Content starts

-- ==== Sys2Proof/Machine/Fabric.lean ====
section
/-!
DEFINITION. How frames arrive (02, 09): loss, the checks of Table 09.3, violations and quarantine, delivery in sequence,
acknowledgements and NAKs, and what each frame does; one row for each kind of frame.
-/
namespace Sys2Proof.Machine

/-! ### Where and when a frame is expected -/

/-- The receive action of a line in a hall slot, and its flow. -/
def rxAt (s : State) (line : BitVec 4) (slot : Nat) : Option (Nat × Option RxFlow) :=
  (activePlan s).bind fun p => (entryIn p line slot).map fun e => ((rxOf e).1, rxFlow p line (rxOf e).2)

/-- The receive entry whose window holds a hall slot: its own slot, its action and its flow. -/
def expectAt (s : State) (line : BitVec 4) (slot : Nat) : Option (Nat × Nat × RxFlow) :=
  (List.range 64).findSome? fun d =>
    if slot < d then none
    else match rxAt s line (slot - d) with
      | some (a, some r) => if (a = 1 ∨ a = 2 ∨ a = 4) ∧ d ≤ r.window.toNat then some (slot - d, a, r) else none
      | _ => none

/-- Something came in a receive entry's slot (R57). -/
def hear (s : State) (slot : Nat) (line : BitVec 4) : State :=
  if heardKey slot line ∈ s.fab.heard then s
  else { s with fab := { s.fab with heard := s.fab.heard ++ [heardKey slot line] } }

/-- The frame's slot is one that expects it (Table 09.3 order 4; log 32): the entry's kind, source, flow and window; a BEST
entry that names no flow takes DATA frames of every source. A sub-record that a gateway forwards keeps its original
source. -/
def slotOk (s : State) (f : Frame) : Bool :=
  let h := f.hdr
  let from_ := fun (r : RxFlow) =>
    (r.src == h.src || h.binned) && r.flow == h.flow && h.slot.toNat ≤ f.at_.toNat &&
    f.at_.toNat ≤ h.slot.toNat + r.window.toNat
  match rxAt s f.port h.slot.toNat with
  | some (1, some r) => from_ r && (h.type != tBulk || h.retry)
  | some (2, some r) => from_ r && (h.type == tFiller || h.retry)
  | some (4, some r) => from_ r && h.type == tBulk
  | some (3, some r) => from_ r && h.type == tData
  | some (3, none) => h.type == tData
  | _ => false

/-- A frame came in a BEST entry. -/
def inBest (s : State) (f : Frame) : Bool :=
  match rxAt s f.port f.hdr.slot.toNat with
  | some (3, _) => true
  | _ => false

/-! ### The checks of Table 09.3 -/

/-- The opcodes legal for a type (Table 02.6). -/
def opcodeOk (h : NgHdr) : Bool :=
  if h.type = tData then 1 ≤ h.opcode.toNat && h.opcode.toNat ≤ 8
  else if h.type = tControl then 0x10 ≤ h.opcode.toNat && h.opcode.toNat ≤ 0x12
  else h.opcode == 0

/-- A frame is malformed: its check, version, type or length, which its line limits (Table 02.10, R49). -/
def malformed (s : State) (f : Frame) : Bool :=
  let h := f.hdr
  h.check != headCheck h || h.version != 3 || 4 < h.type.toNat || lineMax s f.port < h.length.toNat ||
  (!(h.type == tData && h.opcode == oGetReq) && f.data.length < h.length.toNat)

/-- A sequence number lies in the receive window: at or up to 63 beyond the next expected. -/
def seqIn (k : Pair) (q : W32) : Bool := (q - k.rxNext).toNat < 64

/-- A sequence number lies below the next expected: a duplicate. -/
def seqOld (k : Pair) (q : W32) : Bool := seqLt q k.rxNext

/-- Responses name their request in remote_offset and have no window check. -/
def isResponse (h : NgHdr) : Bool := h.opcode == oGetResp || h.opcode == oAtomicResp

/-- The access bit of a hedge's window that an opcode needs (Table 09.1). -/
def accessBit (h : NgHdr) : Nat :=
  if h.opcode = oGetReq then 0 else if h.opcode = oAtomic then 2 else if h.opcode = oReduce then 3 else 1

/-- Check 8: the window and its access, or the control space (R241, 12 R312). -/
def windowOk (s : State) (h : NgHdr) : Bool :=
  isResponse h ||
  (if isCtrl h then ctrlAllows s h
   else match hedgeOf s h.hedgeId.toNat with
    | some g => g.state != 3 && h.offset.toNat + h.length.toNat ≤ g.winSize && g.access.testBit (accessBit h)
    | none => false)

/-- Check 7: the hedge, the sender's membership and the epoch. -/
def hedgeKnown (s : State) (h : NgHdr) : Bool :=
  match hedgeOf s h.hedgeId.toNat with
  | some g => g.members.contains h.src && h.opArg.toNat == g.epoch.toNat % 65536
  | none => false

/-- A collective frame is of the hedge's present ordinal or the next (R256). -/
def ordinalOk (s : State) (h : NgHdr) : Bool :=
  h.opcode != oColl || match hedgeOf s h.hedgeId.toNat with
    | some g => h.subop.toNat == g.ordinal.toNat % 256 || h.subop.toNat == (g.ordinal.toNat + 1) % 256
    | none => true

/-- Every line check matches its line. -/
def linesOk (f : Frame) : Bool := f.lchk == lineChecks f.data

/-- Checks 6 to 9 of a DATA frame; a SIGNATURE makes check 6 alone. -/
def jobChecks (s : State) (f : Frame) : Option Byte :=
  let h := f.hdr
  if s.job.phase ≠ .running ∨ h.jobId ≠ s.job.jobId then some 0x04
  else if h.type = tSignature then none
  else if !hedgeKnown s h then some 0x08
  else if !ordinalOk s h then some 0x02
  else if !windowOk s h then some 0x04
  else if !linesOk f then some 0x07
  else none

Content ends

* **Exercise aim**:
Repeat exactly the lines of the data from the first one through the line with "is expected -/", both of them included.

* **Answer to the exercise**:
-- ==== Sys2Proof/Machine/Fabric.lean ====
section
/-!
DEFINITION. How frames arrive (02, 09): loss, the checks of Table 09.3, violations and quarantine, delivery in sequence,
acknowledgements and NAKs, and what each frame does; one row for each kind of frame.
-/
namespace Sys2Proof.Machine

/-! ### Where and when a frame is expected -/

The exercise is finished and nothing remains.